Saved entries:
+ + + + + + +

-- ==== Sys2Proof/Laws/Aead.lean ====
section
/-! SUPPORT. What the orchestrator's shared operations can do: deriving the one-time key and the tag write registers of
the context only, the stream writes its range only, and an encryption or a decryption ends in `aeadDone`. -/

namespace Sys2Proof.Machine

/-- Two machines that differ at most in memory, the units of the active context and its response. -/
structure SameOutside (s t : State) : Prop where
  key : t.key = s.key
  keyValid : t.keyValid = s.keyValid
  cap : t.cap = s.cap
  cur : t.cur = s.cur
  others : t.others = s.others
  moves : t.moves = s.moves
  port : t.ctx.port = s.ctx.port

theorem SameOutside.refl (s : State) : SameOutside s s := ⟨rfl, rfl, rfl, rfl, rfl, rfl, rfl⟩

theorem SameOutside.trans {s t u : State} (h : SameOutside s t) (k : SameOutside t u) : SameOutside s u :=
  ⟨k.key.trans h.key, k.keyValid.trans h.keyValid, k.cap.trans h.cap, k.cur.trans h.cur, k.others.trans h.others,
    k.moves.trans h.moves, k.port.trans h.port⟩

/-- The selection a command uses does not depend on what the orchestrator writes (R241). -/
theorem SameOutside.datapath {s t : State} (h : SameOutside s t) : t.datapath = s.datapath := by
  unfold State.datapath
  rw [h.port, h.cap]

theorem sameOutside_withPhase (p : Phase) (s : State) : SameOutside s (s.withPhase p) :=
  ⟨rfl, rfl, rfl, rfl, rfl, rfl, rfl⟩
theorem sameOutside_withMem (m : Memory) (s : State) : SameOutside s (s.withMem m) :=
  ⟨rfl, rfl, rfl, rfl, rfl, rfl, rfl⟩
theorem sameOutside_withCc (u : ChaChaUnit) (s : State) : SameOutside s (s.withCc u) :=
  ⟨rfl, rfl, rfl, rfl, rfl, rfl, rfl⟩
theorem sameOutside_withPoly (u : PolyUnit) (s : State) : SameOutside s (s.withPoly u) :=
  ⟨rfl, rfl, rfl, rfl, rfl, rfl, rfl⟩
theorem sameOutside_withAe (u : AeadUnit) (s : State) : SameOutside s (s.withAe u) :=
  ⟨rfl, rfl, rfl, rfl, rfl, rfl, rfl⟩

theorem sameOutside_otkGen (nonce : List Byte) (s : State) : SameOutside s (otkGen nonce s) := by
  unfold otkGen
  exact (sameOutside_withAe _ s).trans (sameOutside_withCc _ _)

theorem sameOutside_tagGen (aad ct : Range) (s : State) : SameOutside s (tagGen aad ct s) := by
  unfold tagGen
  exact ((sameOutside_withAe _ s).trans (sameOutside_withPoly _ _)).trans (sameOutside_withAe _ _)

theorem sameOutside_copyAndStream (src dst : Range) (s : State) : SameOutside s (copyAndStream src dst s) := by
  unfold copyAndStream
  rw [xorStreamOn_eq]
  exact ((sameOutside_withMem _ s).trans (sameOutside_withCc _ _)).trans (sameOutside_withMem _ _)

/-! ### One-time key and tag -/

@[simp] theorem otkGen_mem (nonce : List Byte) (s : State) : (otkGen nonce s).mem = s.mem := by
  simp only [otkGen, State.withCc_mem, State.withAe_mem]

/-- The ChaCha20 state left for the data, with counter 1 (R203). -/
theorem otkGen_s (nonce : List Byte) (s : State) :
    (otkGen nonce s).ctx.cc.s = chachaState s.key.toList 1#32 nonce := by
  simp only [otkGen, State.withCc_cc, block_s]
  rfl

@[simp] theorem otkGen_poly (nonce : List Byte) (s : State) : (otkGen nonce s).ctx.poly = s.ctx.poly := by
  simp only [otkGen, State.withCc_poly, State.withAe_poly]

@[simp] theorem tagGen_mem (aad ct : Range) (s : State) : (tagGen aad ct s).mem = s.mem := by
  simp only [tagGen, State.withAe_mem, State.withPoly_mem]

@[simp] theorem tagGen_cc (aad ct : Range) (s : State) : (tagGen aad ct s).ctx.cc = s.ctx.cc := by
  simp only [tagGen, State.withAe_cc, State.withPoly_cc]

/-- A wiped context whose `PHASE` is back at `IDLE`: the machine after an `AE.*` command (R213, R217). -/
theorem wiped_eq_aeadDone {s t : State} (h : SameOutside s t) (st : Status) :
    ((((t.withPhase .wipe) |> wipeAe).withPhase .idle).respond st 0#32) = aeadDone t.mem st.code s := by
  obtain ⟨h1, h2, h3, h4, h5, h6, h7⟩ := h
  cases s with | mk key keyValid cap mem ctx cur others moves =>
  cases t with | mk key' keyValid' cap' mem' ctx' cur' others' moves' =>
  cases ctx
  cases ctx'
  simp only at h1 h2 h3 h4 h5 h6 h7
  subst h1 h2 h3 h4 h5 h6 h7
  rfl

/-! ### Copy and stream -/

@[simp] theorem copyAndStream_poly (src dst : Range) (s : State) :
    (copyAndStream src dst s).ctx.poly = s.ctx.poly := by simp only [copyAndStream, xorStreamOn_poly, State.withMem_poly]
@[simp] theorem copyAndStream_ae (src dst : Range) (s : State) : (copyAndStream src dst s).ctx.ae = s.ctx.ae := by
  simp only [copyAndStream, xorStreamOn_ae, State.withMem_ae]

/-- Only the destination is written. -/
theorem copyAndStream_mem (src dst : Range) (s : State) :
    (copyAndStream src dst s).mem =
      (xorStream s.datapath dst (s.ctx.cc, s.mem.writeBytes dst.addr (s.mem.readRange src))).2 := by
  have h := (sameOutside_withMem (s.mem.writeBytes dst.addr (s.mem.readRange src)) s).datapath
  simp only [copyAndStream, xorStreamOn_mem, State.withMem_mem, State.withMem_cc, h]

@[simp] theorem copyAndStream_size (src dst : Range) (s : State) :
    (copyAndStream src dst s).mem.size = s.mem.size := by simp [copyAndStream_mem]

theorem copyAndStream_outside {src dst : Range} (hl : src.len = dst.len) (s : State) :
    AgreeOutside s.mem (copyAndStream src dst s).mem [dst] := by
  intro a ha
  have hd : ¬ dst.Holds a := ha dst (by simp)
  rw [copyAndStream_mem, xorStream_outside _ _ _ hd]
  apply Memory.read_writeBytes_outside
  rw [Memory.readRange_length]
  unfold Range.Holds at hd
  omega

theorem copyAndStream_wf {src dst : Range} (hl : src.len = dst.len) {s : State} (hw : s.mem.wf = true)
    (hb : dst.len = 0 ∨ dst.addr + dst.len ≤ s.mem.size) : (copyAndStream src dst s).mem.wf = true := by
  rw [copyAndStream_mem]
  rcases hb with hb | hb
  · rw [xorStream_empty _ _ hb]
    have : s.mem.readRange src = [] := List.length_eq_zero_iff.mp (by rw [Memory.readRange_length, hl, hb])
    rw [this]
    exact hw
  · refine xorStream_wf _ ?_ (.inr ?_)
    · apply Memory.wf_writeBytes hw
      rw [Memory.readRange_length]
      omega
    · simpa using hb

/-! ### Encryption and decryption -/

/-- The machine of an encryption when the data is about to be streamed: `DERIVE` done. -/
def derived (nonce : Range) (s : State) : State :=
  (otkGen (s.mem.readRange nonce) (s.withPhase .derive)).withPhase .encrypt

@[simp] theorem derived_mem (nonce : Range) (s : State) : (derived nonce s).mem = s.mem := by
  simp only [derived, State.withPhase_mem, otkGen_mem]

theorem sameOutside_derived (nonce : Range) (s : State) : SameOutside s (derived nonce s) :=
  ((sameOutside_withPhase .derive s).trans (sameOutside_otkGen _ _)).trans (sameOutside_withPhase .encrypt _)

/-- The machine of an encryption after the data has been streamed: `ENCRYPT` done. -/
def encrypted (nonce pt ct : Range) (s : State) : State := copyAndStream pt ct (derived nonce s)

/-- The machine of an encryption after its tag has been computed. -/
def tagged (nonce pt aad ct : Range) (s : State) : State :=
  tagGen aad ct ((encrypted nonce pt ct s).withPhase .mac)

theorem sameOutside_encrypted (nonce pt ct : Range) (s : State) : SameOutside s (encrypted nonce pt ct s) :=
  (sameOutside_derived nonce s).trans (sameOutside_copyAndStream _ _ _)

theorem sameOutside_tagged (nonce pt aad ct : Range) (s : State) : SameOutside s (tagged nonce pt aad ct s) :=
  ((sameOutside_encrypted nonce pt ct s).trans (sameOutside_withPhase .mac _)).trans (sameOutside_tagGen _ _ _)

@[simp] theorem tagged_mem (nonce pt aad ct : Range) (s : State) :
    (tagged nonce pt aad ct s).mem = (encrypted nonce pt ct s).mem := by
  simp only [tagged, tagGen_mem, State.withPhase_mem]

/-- Memory after an encryption: the stream's, with the tag written over it (R208, D31). -/
def encryptMem (nonce pt aad ct tag : Range) (s : State) : Memory :=
  (encrypted nonce pt ct s).mem.writeBytes tag.addr (tagged nonce pt aad ct s).ctx.ae.ctag.toList

/-- What an encryption does, said once (R208, R213). -/
theorem encrypt_eq (nonce pt aad ct tag : Range) (s : State) :
    encrypt nonce pt aad ct tag s = aeadDone (encryptMem nonce pt aad ct tag s) Status.ok.code s := by
  have hw := wiped_eq_aeadDone (t := (tagged nonce pt aad ct s).withMem (encryptMem nonce pt aad ct tag s))
    ((sameOutside_tagged nonce pt aad ct s).trans (sameOutside_withMem _ _)) .ok
  rw [State.withMem_mem] at hw
  rw [← hw, encryptMem, ← tagged_mem nonce pt aad ct s]
  simp only [encrypt, tagged, encrypted, derived, State.withPhase_mem]

@[simp] theorem encrypted_size (nonce pt ct : Range) (s : State) : (encrypted nonce pt ct s).mem.size = s.mem.size := by
  simp [encrypted]

@[simp] theorem encryptMem_size (nonce pt aad ct tag : Range) (s : State) :
    (encryptMem nonce pt aad ct tag s).size = s.mem.size := by simp [encryptMem]

theorem encrypted_outside {nonce pt ct : Range} (hl : pt.len = ct.len) (s : State) :
    AgreeOutside s.mem (encrypted nonce pt ct s).mem [ct] :=
  by simpa only [derived_mem, encrypted] using copyAndStream_outside hl (derived nonce s)

theorem encrypted_wf {nonce pt ct : Range} (hl : pt.len = ct.len) {s : State} (hw : s.mem.wf = true)
    (hb : ct.len = 0 ∨ ct.addr + ct.len ≤ s.mem.size) : (encrypted nonce pt ct s).mem.wf = true :=
  copyAndStream_wf (s := derived nonce s) hl (by rwa [derived_mem]) (by rwa [derived_mem])

/-- An encryption writes its ciphertext and tag ranges only (R57). -/
theorem encryptMem_outside {nonce pt aad ct tag : Range} (hl : pt.len = ct.len) (ht : tag.len = 16) (s : State) :
    AgreeOutside s.mem (encryptMem nonce pt aad ct tag s) [ct, tag] := by
  intro a ha
  have ht' : ¬ tag.Holds a := ha tag (by simp)
  rw [encryptMem, Memory.read_writeBytes_outside]
  · exact encrypted_outside hl s a (fun r hr => ha r (by simp at hr; simp [hr]))
  · simp only [Vector.length_toList]
    unfold Range.Holds at ht'
    omega

theorem encryptMem_wf {nonce pt aad ct tag : Range} (hl : pt.len = ct.len) {s : State} (hw : s.mem.wf = true)
    (hb : ct.len = 0 ∨ ct.addr + ct.len ≤ s.mem.size) (ht : tag.addr + 16 ≤ s.mem.size) :
    (encryptMem nonce pt aad ct tag s).wf = true := by
  apply Memory.wf_writeBytes (encrypted_wf hl hw hb)
  simpa using ht

theorem sameOutside_expectTag (nonce ct aad : Range) (s : State) : SameOutside s (expectTag nonce ct aad s) := by
  unfold expectTag
  exact (((sameOutside_withPhase .derive s).trans (sameOutside_otkGen _ _)).trans
    (sameOutside_withPhase .mac _)).trans (sameOutside_tagGen _ _ _)

@[simp] theorem expectTag_mem (nonce ct aad : Range) (s : State) : (expectTag nonce ct aad s).mem = s.mem := by
  simp only [expectTag, tagGen_mem, State.withPhase_mem, otkGen_mem]

/-- Whether the supplied tag is the expected one, as the comparator answers (R210 step 3). -/
def tagMatches (nonce ct tag aad : Range) (s : State) : Prop :=
  cteq16 (expectTag nonce ct aad s).ctx.ae.ctag.toList (s.mem.readRange tag) = 1#32

/-- The machine of a decryption whose tag matched, when the data is about to be streamed. -/
def matched (nonce ct aad : Range) (s : State) : State :=
  ((expectTag nonce ct aad s).withPhase .compare).withPhase .decrypt

@[simp] theorem matched_mem (nonce ct aad : Range) (s : State) : (matched nonce ct aad s).mem = s.mem := by
  simp only [matched, State.withPhase_mem, expectTag_mem]

theorem sameOutside_matched (nonce ct aad : Range) (s : State) : SameOutside s (matched nonce ct aad s) :=
  ((sameOutside_expectTag nonce ct aad s).trans (sameOutside_withPhase .compare _)).trans
    (sameOutside_withPhase .decrypt _)

/-- Memory after a successful decryption. -/
def decryptMem (nonce ct aad pt : Range) (s : State) : Memory := (copyAndStream ct pt (matched nonce ct aad s)).mem

/-- What a decryption whose tag matches does (R210). -/
theorem decrypt_eq_of_match {nonce ct tag aad pt : Range} {s : State} (h : tagMatches nonce ct tag aad s) :
    decrypt nonce ct tag aad pt s = aeadDone (decryptMem nonce ct aad pt s) Status.ok.code s := by
  unfold tagMatches at h
  rw [decryptMem, ← wiped_eq_aeadDone ((sameOutside_matched nonce ct aad s).trans
    (sameOutside_copyAndStream ct pt _)) .ok]
  simp only [decrypt, State.withPhase_mem, expectTag_mem, State.withPhase_ctag, h, if_true, matched]

/-- What a decryption whose tag does not match does: memory is as it was (R210, R212). -/
theorem decrypt_eq_of_mismatch {nonce ct tag aad pt : Range} {s : State} (h : ¬ tagMatches nonce ct tag aad s) :
    decrypt nonce ct tag aad pt s = aeadDone s.mem Status.authenticationFailure.code s := by
  unfold tagMatches at h
  have hw := wiped_eq_aeadDone ((sameOutside_expectTag nonce ct aad s).trans (sameOutside_withPhase .compare _))
    .authenticationFailure
  rw [State.withPhase_mem, expectTag_mem] at hw
  rw [← hw]
  simp only [decrypt, State.withPhase_mem, expectTag_mem, State.withPhase_ctag, h, if_false]

@[simp] theorem decryptMem_size (nonce ct aad pt : Range) (s : State) :
    (decryptMem nonce ct aad pt s).size = s.mem.size := by
  rw [decryptMem, copyAndStream_size, matched_mem]

/-- A decryption writes its plaintext range only (R57). -/
theorem decryptMem_outside {nonce ct aad pt : Range} (hl : ct.len = pt.len) (s : State) :
    AgreeOutside s.mem (decryptMem nonce ct aad pt s) [pt] := by
  simpa only [matched_mem, decryptMem] using copyAndStream_outside hl (matched nonce ct aad s)

theorem decryptMem_wf {nonce ct aad pt : Range} (hl : ct.len = pt.len) {s : State} (hw : s.mem.wf = true)
    (hb : pt.len = 0 ∨ pt.addr + pt.len ≤ s.mem.size) : (decryptMem nonce ct aad pt s).wf = true :=
  copyAndStream_wf (s := matched nonce ct aad s) hl (by rwa [matched_mem]) (by rwa [matched_mem])

end Sys2Proof.Machine
end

+ + + + + + +

Requirement => An exact copy of the lines above, from the one containing "tagGen_mem, State.withPhase_mem, otkGen_mem]" through the one containing "def tagMatches (nonce", is the whole of the answer.

Result for this task =>
  simp only [expectTag, tagGen_mem, State.withPhase_mem, otkGen_mem]

/-- Whether the supplied tag is the expected one, as the comparator answers (R210 step 3). -/
def tagMatches (nonce ct tag aad : Range) (s : State) : Prop :=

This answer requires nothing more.